Project Team: each sub-project could be carried out by 1-2 members of a design project team or by an Honour's Thesis student. Most of these sub-projects would benefit from at least one member with smartphone development experience.

Real-Time Emergency Response
Real-Time Emergency Response (rtER) was a winner of the Mozilla Ignite challenge that called on teams to design and build apps for the faster, smarter internet of the future. Specifically, rtER allows emergency responders to collaboratively filter and organize real-time information including live video streams, Twitter feeds, and other social media to help improve situational awareness of decision makers in emergency response scenarios.

A concern related to the use of such a system in real emergency response scenarios is the danger of information overload and the associated demands on limited resources. To mitigate against this concern, we are employing simple video summarization algorithms and techniques that match similar videos into clusters, thereby significantly reducing the amount of content that must be viewed in order to gain an understanding of an emergency situation. These mechanisms will be integrated into the rtER platform.

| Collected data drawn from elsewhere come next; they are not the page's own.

@[simp] theorem State.loadIv_cfgd (v : Bytes) (s : State) : (s.loadIv v).cfgd = s.cfgd := rfl
@[simp] theorem State.loadIv_inited (v : Bytes) (s : State) : (s.loadIv v).inited = s.inited := rfl
@[simp] theorem State.loadIv_ivv (v : Bytes) (s : State) : (s.loadIv v).ivv = true := rfl
@[simp] theorem State.loadIv_alg (v : Bytes) (s : State) : (s.loadIv v).alg = s.alg := rfl
@[simp] theorem State.loadIv_mode (v : Bytes) (s : State) : (s.loadIv v).mode = s.mode := rfl
@[simp] theorem State.loadIv_pad (v : Bytes) (s : State) : (s.loadIv v).pad = s.pad := rfl
@[simp] theorem State.loadIv_k (v : Bytes) (s : State) : (s.loadIv v).k = s.k := rfl
@[simp] theorem State.loadIv_xk (v : Bytes) (s : State) : (s.loadIv v).xk = s.xk := rfl
@[simp] theorem State.loadIv_iv (v : Bytes) (s : State) : (s.loadIv v).iv = some v := rfl
@[simp] theorem State.loadIv_draws (v : Bytes) (s : State) : (s.loadIv v).draws = s.draws := rfl
@[simp] theorem State.loadIv_commands (v : Bytes) (s : State) : (s.loadIv v).commands = s.commands := rfl
@[simp] theorem State.loadIv_input (v : Bytes) (s : State) : (s.loadIv v).input = s.input := rfl
@[simp] theorem State.loadIv_response (v : Bytes) (s : State) : (s.loadIv v).response = s.response := rfl

@[simp] theorem State.advanceDraws_cfgd (n : Nat) (s : State) : (s.advanceDraws n).cfgd = s.cfgd := rfl
@[simp] theorem State.advanceDraws_inited (n : Nat) (s : State) : (s.advanceDraws n).inited = s.inited := rfl
@[simp] theorem State.advanceDraws_ivv (n : Nat) (s : State) : (s.advanceDraws n).ivv = s.ivv := rfl
@[simp] theorem State.advanceDraws_alg (n : Nat) (s : State) : (s.advanceDraws n).alg = s.alg := rfl
@[simp] theorem State.advanceDraws_mode (n : Nat) (s : State) : (s.advanceDraws n).mode = s.mode := rfl
@[simp] theorem State.advanceDraws_pad (n : Nat) (s : State) : (s.advanceDraws n).pad = s.pad := rfl
@[simp] theorem State.advanceDraws_k (n : Nat) (s : State) : (s.advanceDraws n).k = s.k := rfl
@[simp] theorem State.advanceDraws_xk (n : Nat) (s : State) : (s.advanceDraws n).xk = s.xk := rfl
@[simp] theorem State.advanceDraws_iv (n : Nat) (s : State) : (s.advanceDraws n).iv = s.iv := rfl
@[simp] theorem State.advanceDraws_draws (n : Nat) (s : State) : (s.advanceDraws n).draws = s.draws + n := rfl
@[simp] theorem State.advanceDraws_commands (n : Nat) (s : State) : (s.advanceDraws n).commands = s.commands := rfl
@[simp] theorem State.advanceDraws_input (n : Nat) (s : State) : (s.advanceDraws n).input = s.input := rfl
@[simp] theorem State.advanceDraws_response (n : Nat) (s : State) : (s.advanceDraws n).response = s.response := rfl

@[simp] theorem State.issueFirst_cfgd (c : Command) (s : State) : (s.issueFirst c).cfgd = s.cfgd := rfl
@[simp] theorem State.issueFirst_inited (c : Command) (s : State) : (s.issueFirst c).inited = s.inited := rfl
@[simp] theorem State.issueFirst_ivv (c : Command) (s : State) : (s.issueFirst c).ivv = s.ivv := rfl
@[simp] theorem State.issueFirst_alg (c : Command) (s : State) : (s.issueFirst c).alg = s.alg := rfl
@[simp] theorem State.issueFirst_mode (c : Command) (s : State) : (s.issueFirst c).mode = s.mode := rfl
@[simp] theorem State.issueFirst_pad (c : Command) (s : State) : (s.issueFirst c).pad = s.pad := rfl
@[simp] theorem State.issueFirst_k (c : Command) (s : State) : (s.issueFirst c).k = s.k := rfl
@[simp] theorem State.issueFirst_xk (c : Command) (s : State) : (s.issueFirst c).xk = s.xk := rfl
@[simp] theorem State.issueFirst_iv (c : Command) (s : State) : (s.issueFirst c).iv = s.iv := rfl
@[simp] theorem State.issueFirst_draws (c : Command) (s : State) : (s.issueFirst c).draws = s.draws := rfl
@[simp] theorem State.issueFirst_commands (c : Command) (s : State) : (s.issueFirst c).commands = c :: s.commands := rfl
@[simp] theorem State.issueFirst_input (c : Command) (s : State) : (s.issueFirst c).input = s.input := rfl
@[simp] theorem State.issueFirst_response (c : Command) (s : State) : (s.issueFirst c).response = s.response := rfl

We would like to incorporate additional capabilities as summarized in the following sub-projects:

  1. updates to iOS port of mobile client
  2. integration of audio communication and recording from mobile client streams
  3. migrating our existing HLS-based streaming architecture to the newer Dynamic Adaptive Streaming over HTTP (DASH) standard
  4. implementing a security layer involving user accounts, access control, secure identification of video streams, and HTTPS encryption
  5. enhancing the existing visualization architecture to better integrate live video and embed emergency-related information display
  6. investigating feature-matching for dynamic video mosaicing from moving or multiple video streams
  7. developing the infrastructure to support crowdsourced video analytics
  8. implementing chronology-based "event timelines" that allow viewers to scroll back to previous states during review of an emergency or crisis event

Project Team: 1-4 members
Skills: strong software development ability, plus specific skills as relevant to the individual sub-project(s)

Augmented Reality Tools for Enhanced Training of First Responders
This project is intended to equip firefighters with a heads-up-display (similar to Google glass) that provides them with valuable information related to their task, e.g., pointers to the nearest exit point and a breadcrumb trail indicating the path taken to the present location. The system was developed initially with support from the Mozilla Gigabit Community Fund and trialled with firefighters in a simple training scenario. Recent updates have integrated indoor positioning information, along with other sensor data from the TI Sensor Tag. Now, these data must be integrated to render the appropriate view of virtual content, overlaid correctly with the real-world scene. Sub-projects include:

  1. Building 3D indoor maps using the Project Tango tablet and leveraging this information for improved accuracy of indoor position and visualization of environment in low-visibility conditions.
  2. Incorporating position and orientation knowledge to render the relevant virtual information, including maps, waypoints, beacons, exit markers, and locations of other responders, as a see-through augmented reality display.
  3. Integrating new interactivity, allowing the firefighters to share information through the system, correlate their position with a map display, mark locations within the environment, and access additional data from external sensors such as the TI SensorTag.

Project Team: 1-3 members
Skills: strong software development ability, in particular on Android platform (for our augmented reality display); computer graphics experience would be highly desirable

Enhanced Remote Viewing Capabilities from a Camera Array
Our camera array architecture, initially developed for remote viewing of surgical (medical) procedures, provides real-time viewpoint interpolation capabilities, allowing users to look around the scene as if physically present. We are now interested in applying this architecture to more general video-mediated activities, including face-to-face videoconferencing, and exploring the potential to leverage mobile interaction with the array in a manner that compensates for the limited screen real estate of mobile devices.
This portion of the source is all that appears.